Fine. FTT found the exemption engaged and that the public interest favoured non-disclosure of empty, unused properties. As John Murray has pointed out to me, this is somewhat surprising given that it also appears that many other local authorities have had little concern about disclosing similar information.

And one wonders why, if such prejudice would or would clearly be likely to arise, the government two days later launched  a website called Find Me Some Government Space. Launching it Chloe Smith, Minister for Political and Constitutional Reform, (what a grand title) said

…we will have a number of properties both owned and rented that we need to do more with. Not only will this website help to save government money but we will see new opportunities, jobs and growth in local economies as new life is brought into empty, unused properties. [emphasis added, naturally]

These sentiments were, oddly, not reflected by the then Housing Minister Grant Shapps, when the initial FTT ruling was made.He said it was a “bizarre decision that flies in the face of common sense” and that publishing details of empty properties “in other areas has led to the numbers of squats doubling”.
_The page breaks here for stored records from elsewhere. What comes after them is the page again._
-- ==== Sys2Proof/Tests/Slice0.lean ====
section
/-! SUPPORT. Tests. Every expected value is one of 95_test_vectors.md (named V-… or P…) or is written out from the encoding
of 30_encoding.md. After the tests of the model, one witness per statement that has hypotheses. -/

namespace Sys2Proof.Tests

open Sys2Proof.Config Sys2Proof.Machine

/-! ### Helpers -/

/-- The state a step leaves. -/
def next (o : Host.Outcome State Fault Refusal) : Option State :=
  match o with
  | .next s => some s
  | .fault _ => none
  | .refused _ => none

/-- One command run in the foreground of `s`. -/
def after (i : Instr) (s : State) : Option State := next (exec i s)

/-- Reset with other registers. -/
def withRegs (g : Regs) : State := { State.reset with regs := g }

/-- Reset with the gate open. -/
def open0 : State := withRegs { Regs.reset with gate := true }

/-- "Clocked" of section 2.6. -/
def clocked : State := withRegs { Regs.reset with gate := true, mcr := ⟨true, 0⟩, mdr := ⟨16, 125⟩ }

/-- "Configured" of section 2.6, with the images of V-FRM-1. -/
def configured : State :=
  withRegs { clocked.regs with
    rcr1 := ⟨1⟩, rcr2 := ⟨0, 1, true, true, 1⟩, rcr4 := ⟨1, 31, true, true, true, true⟩, rcr5 := ⟨31, 31, 31⟩ }

/-- The registers after V-REG-18. -/
def running : State := withRegs { configured.regs with rcsr := ⟨true, true, true, false⟩ }

/-- RX Running as in V-DRN-1: three entries held, both destinations stored. -/
def rxReady : State :=
  { running with
    rxq := [0x11, 0x22, 0x33]
    irqenRx := true
    cbRx := some 0x100
    dest0 := some 0x20000000
    dest1 := some 0x20000004 }

/-- The same inside the RX handler. -/
def inRx (n : Nat) : State := { rxReady with ctx := .handler .rx n }

/-- TX Running, and a TX handler. -/
def txReady : State := { State.reset with irqenTx := true, cbTx := some 0x200 }

def inTx (n : Nat) : State := { txReady with ctx := .handler .tx n }

/-- R22's table with RCR1.RFW moved to [6:4], RCR5.WNW to [31:27], and RCSR.RE and RCSR.FRIE exchanged. -/
def moved : RegMap :=
  { RegMap.default with rfw := ⟨4, 3⟩, wnw := ⟨27, 5⟩, re := 8, frie := 31 }

/-- A state under that layout. -/
def withMoved (s : State) : State := { s with params := { s.params with regMap := moved } }

/-! ### Well-formedness: the one check, and a term it refuses -/

theorem test_wf_refuses_regwr_rdr : (Instr.regwr .rdr 0).wf = false := by decide

theorem test_wf_admits_regwr_rcr5 : (Instr.regwr .rcr5 0).wf = true := by decide

theorem test_wf_admits_regrd_rdr : (Instr.regrd .rdr).wf = true := by decide

/-! ### Decoding: words written out from R92 and R97 (section 2.1) -/

theorem test_decode_gate_en : decode [0x01000000] = .command .gateEn := by decide
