-- ==== Sys2Proof/Machine/State.lean ====
section
/-! DEFINITION. The state of the block: every register field, every queue, buffer, table, timer and pin level the spec gives the LN4192, as plain
data, and the queue of waiting commands. Registers live in `flds` by field (names in Machine/Regs.lean); the other parts hold what the rules
name and no register shows. Every part's default is its value at the start of a cold reset. -/
namespace Sys2Proof.Machine

/-- Why a command stops the model with a fault. No command of this block does: the spec gives every one of them an effect. -/
inductive Fault where
  /-- Raised by no command. Safe. -/
  | none
deriving DecidableEq, Repr

/-- Why a command is refused by the model. -/
inductive Refusal where
  /-- Raised by an arm of `exec` whose command has no meaning yet. Safe. -/
  | notModelled (mnemonic : String)
deriving DecidableEq, Repr

/-! ### What leaves the block -/

/-- What the block sends, in the order sent (notes/assumptions/7.md). -/
inductive Out where
  /-- A TLP on a HOST or DEV port's link. -/
  | tlp (port : Nat) (t : Tlp)
  /-- A data link layer packet on a HOST or DEV port's link, its credit counts cumulative (R142). -/
  | dllp (port : Nat) (d : Dllp)
  /-- Initial credits of a VC and class on a HOST or DEV port's link: header and data fields and the scales they are given in, 0 unscaled (R142, R201). -/
  | initFc (port vc cls hdr data hdrScale dataScale : Nat)
  /-- A Halud flit on a FAB port's link, as its bytes, scrambled; and the PAM4 symbols of each logical lane that carry it (R95). -/
  | flit (port : Nat) (bytes : List Byte)
  | symbols (port : Nat) (lanes : List (List Nat))
  /-- A TLP the management endpoint or the Hut answers with in a VH (through the VH's switch). -/
  | answer (vh : Nat) (t : Tlp)
  /-- An MSI-X write of the management endpoint in a VH: vector, address, data. -/
  | msix (vh vector addr data : Nat)
  /-- An interrupt of a virtual port (hot-plug, DPC) in a VH. -/
  | portIrq (vh fn : Nat)
  /-- The result of a host register or counter read: status and the words. -/
  | regData (vh rid : Nat) (status : CplSt) (data : List Nat)
  /-- A register read answered to the Guide. -/
  | guideData (ok : Bool) (data : List Nat)
  /-- Bytes the sideband bridge returns, or a NACK of its command byte. -/
  | sb (bytes : List Nat)
  | sbNack
  /-- An SPDM response on the transport its request came by: request code answered, error code (0 for success), payload words. -/
  | spdm (via : Via) (request error : Nat) (payload : List Nat)
  /-- A DAP_ACC result captured out: STATUS and data. -/
  | dap (status data : Nat)
  /-- A TAP data register shifted out. -/
  | tdo (value : Nat)
  /-- The pins take what the boundary register holds: 0x03 as levels, 0x04 one pulse and 0x05 a train of pulses on the lanes (R9, R466). -/
  | boundary (ir value : Nat)
  /-- A symbol event on a link: hot reset, retrain, disabled, wake and the like, with an argument. -/
  | link (port : Nat) (what : String) (arg : Nat)
  /-- A Halud TRAIN message sent by a lane or port. -/
  | train (lane : Nat) (what : String) (args : List Nat)
  /-- A TRAIN flit, sent whole on a lane, before scrambling (R100). -/
  | trainFlit (lane : Nat) (bytes : List Byte)
  /-- An AVSBus transaction: command code and value. -/
  | avs (cmd value : Nat)
  /-- A write to a hot-plug expander: slot's port and its outputs (power, indicators). -/
  | expander (port : Nat) (power : Bool)
  /-- Bytes the device puts on the hot-plug bus for an expander: command byte and data (R92). -/
  | i2c (addr : Nat) (bytes : List Nat)
  /-- A rising edge on TIME_PPS_OUT. -/
  | pps
  /-- A configuration request the management endpoint sends to a function on a DEV port (tag, target, dword, write, byte enables, data). -/
  | cfgReq (port tag rid dword : Nat) (write : Bool) (be data : Nat)
deriving DecidableEq, Repr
Now – and I concede they are not residential – within seconds, using “Find Me Some Government Space”, I’d found a list of 30 properties for sale within a 20km radius of Camden Council’s offices. It’s not clear if they’re currently empty and unused, but the words of the Minister imply that those are the sort of buildings which will be on “Find Me Some Government Space”. Moreover, as the government clearly thinks bringing new life into empty, unused properties is connected to the creation of jobs and economic growth, will they be encouraging councils to disclose the very type of information this Council sought so hard to avoid disclosing?

*At the time of the request, squatting in residential properties was not a criminal offence, something that has now changed with the enactment of section 144 of the Legal Aid, Sentencing and Punishment of Offenders Act.